§ **WORK REQUIRED**
Which of the lines in the records below hold the string "that"? Copy every one of them.

§ **SOURCE MATERIAL**
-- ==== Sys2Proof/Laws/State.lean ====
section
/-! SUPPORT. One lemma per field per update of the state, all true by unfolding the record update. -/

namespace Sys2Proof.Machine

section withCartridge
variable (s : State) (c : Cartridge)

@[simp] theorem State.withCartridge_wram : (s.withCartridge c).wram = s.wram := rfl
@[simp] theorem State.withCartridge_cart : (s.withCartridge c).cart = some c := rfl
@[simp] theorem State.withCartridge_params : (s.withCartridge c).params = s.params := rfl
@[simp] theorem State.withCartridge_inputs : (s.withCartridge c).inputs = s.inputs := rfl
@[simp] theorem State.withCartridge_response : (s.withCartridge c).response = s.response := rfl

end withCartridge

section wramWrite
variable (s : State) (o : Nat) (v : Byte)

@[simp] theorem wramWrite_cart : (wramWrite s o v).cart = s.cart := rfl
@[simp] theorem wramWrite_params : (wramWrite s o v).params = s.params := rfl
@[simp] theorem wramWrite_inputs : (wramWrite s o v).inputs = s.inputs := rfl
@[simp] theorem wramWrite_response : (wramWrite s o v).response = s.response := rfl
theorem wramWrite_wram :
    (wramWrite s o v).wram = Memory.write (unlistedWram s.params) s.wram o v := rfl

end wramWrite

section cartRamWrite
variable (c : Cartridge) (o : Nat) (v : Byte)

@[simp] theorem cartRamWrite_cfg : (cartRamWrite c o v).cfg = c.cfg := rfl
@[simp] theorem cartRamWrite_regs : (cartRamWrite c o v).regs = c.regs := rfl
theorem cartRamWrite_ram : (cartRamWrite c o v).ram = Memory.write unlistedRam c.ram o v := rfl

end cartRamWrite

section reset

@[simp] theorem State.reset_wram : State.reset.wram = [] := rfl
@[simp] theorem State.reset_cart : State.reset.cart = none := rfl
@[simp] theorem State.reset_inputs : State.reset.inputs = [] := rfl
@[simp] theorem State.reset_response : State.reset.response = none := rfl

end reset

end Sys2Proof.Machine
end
==
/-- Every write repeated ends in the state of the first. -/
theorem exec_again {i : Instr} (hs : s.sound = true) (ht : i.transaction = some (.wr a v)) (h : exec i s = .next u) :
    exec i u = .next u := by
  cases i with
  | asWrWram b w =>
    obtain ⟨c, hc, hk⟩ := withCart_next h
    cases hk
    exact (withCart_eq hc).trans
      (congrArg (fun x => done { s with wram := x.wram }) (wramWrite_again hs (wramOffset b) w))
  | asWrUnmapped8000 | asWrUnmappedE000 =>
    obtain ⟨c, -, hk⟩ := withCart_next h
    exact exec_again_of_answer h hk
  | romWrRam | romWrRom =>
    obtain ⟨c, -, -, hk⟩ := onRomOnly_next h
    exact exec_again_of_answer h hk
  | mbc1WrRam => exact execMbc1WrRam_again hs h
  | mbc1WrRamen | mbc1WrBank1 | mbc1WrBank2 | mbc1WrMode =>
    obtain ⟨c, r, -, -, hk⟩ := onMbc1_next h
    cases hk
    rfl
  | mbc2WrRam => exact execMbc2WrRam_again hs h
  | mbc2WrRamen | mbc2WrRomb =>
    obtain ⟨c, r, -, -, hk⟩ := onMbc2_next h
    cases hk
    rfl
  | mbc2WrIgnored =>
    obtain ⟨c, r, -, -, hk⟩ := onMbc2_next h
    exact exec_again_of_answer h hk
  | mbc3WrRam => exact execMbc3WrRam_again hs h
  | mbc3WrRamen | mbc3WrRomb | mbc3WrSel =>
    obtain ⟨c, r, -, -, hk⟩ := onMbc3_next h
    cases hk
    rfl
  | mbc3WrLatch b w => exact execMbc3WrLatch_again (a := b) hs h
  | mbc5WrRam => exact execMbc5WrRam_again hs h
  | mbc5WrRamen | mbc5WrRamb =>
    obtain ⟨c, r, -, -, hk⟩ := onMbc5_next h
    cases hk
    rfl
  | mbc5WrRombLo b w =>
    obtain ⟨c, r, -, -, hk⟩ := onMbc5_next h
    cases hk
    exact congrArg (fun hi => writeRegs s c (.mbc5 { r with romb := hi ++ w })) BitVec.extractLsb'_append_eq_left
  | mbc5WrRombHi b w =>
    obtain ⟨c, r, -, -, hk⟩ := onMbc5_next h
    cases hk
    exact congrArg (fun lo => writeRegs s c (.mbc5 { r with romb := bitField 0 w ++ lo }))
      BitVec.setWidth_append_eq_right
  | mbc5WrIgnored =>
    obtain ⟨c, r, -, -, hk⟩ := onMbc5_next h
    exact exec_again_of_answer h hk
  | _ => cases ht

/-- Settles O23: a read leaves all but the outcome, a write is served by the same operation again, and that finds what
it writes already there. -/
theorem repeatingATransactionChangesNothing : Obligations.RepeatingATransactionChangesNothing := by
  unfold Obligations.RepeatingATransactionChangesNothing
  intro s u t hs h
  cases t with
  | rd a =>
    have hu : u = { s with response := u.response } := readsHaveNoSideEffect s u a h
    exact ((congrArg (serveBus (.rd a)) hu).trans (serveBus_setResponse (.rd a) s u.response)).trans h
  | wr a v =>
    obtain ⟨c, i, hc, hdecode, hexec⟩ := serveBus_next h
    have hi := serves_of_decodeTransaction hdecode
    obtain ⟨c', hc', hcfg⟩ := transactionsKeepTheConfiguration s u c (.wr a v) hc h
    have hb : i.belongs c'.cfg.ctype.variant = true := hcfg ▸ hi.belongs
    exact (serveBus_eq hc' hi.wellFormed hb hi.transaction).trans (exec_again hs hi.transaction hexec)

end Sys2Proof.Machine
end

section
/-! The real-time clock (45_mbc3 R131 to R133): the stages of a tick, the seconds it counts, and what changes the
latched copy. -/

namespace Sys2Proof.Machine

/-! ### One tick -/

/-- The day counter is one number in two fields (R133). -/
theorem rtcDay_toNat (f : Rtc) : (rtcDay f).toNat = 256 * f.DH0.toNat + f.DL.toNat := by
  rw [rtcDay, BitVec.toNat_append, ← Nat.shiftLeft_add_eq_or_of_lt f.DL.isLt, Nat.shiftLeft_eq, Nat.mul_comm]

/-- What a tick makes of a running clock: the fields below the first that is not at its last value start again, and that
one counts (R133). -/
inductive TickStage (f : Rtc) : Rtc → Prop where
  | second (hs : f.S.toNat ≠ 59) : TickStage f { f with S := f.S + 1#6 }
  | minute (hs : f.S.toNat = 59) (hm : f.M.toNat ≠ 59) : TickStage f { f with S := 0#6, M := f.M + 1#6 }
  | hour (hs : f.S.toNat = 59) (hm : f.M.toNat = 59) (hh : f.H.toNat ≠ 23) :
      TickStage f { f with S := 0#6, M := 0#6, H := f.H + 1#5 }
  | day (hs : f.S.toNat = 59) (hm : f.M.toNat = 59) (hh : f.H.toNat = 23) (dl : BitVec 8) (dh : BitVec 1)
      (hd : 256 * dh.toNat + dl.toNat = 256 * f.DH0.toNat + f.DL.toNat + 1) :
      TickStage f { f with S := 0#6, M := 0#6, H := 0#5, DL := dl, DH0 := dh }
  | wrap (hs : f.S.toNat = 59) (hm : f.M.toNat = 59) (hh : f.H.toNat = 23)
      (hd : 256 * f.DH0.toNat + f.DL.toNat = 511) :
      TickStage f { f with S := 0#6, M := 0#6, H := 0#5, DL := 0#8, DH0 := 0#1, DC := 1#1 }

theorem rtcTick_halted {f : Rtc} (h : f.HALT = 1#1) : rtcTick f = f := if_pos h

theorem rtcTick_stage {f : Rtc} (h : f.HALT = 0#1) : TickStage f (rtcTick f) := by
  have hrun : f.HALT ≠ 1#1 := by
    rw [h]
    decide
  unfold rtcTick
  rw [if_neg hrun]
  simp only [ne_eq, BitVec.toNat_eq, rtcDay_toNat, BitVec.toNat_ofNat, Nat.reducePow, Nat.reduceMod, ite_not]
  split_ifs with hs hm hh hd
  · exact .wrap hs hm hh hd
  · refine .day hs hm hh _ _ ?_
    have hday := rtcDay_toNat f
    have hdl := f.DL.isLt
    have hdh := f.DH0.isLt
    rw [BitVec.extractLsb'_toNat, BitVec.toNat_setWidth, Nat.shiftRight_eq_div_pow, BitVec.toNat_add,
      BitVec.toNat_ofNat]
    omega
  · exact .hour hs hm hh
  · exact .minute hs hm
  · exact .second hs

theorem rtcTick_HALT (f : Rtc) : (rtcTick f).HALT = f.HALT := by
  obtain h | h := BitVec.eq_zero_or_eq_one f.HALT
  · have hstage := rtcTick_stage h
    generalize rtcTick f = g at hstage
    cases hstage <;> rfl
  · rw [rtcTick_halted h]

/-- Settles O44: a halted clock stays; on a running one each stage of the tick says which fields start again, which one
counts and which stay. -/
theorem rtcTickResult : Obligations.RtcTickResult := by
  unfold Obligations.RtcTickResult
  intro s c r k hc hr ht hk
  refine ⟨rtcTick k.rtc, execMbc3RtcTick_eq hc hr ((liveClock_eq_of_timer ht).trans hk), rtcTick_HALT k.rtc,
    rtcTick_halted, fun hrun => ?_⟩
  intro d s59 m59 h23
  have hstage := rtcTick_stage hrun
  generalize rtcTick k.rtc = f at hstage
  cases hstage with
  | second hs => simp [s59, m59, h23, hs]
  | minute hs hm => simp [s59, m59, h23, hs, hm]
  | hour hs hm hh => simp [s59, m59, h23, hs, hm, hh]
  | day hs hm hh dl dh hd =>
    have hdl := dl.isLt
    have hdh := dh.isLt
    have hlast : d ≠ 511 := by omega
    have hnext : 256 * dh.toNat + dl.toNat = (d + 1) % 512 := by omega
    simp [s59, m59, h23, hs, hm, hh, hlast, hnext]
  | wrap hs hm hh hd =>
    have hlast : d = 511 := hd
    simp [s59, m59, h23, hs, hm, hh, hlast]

§ **TASK OUTPUT**
/-- Settles O23: a read leaves all but the outcome, a write is served by the same operation again, and that finds what
/-- What a tick makes of a running clock: the fields below the first that is not at its last value start again, and that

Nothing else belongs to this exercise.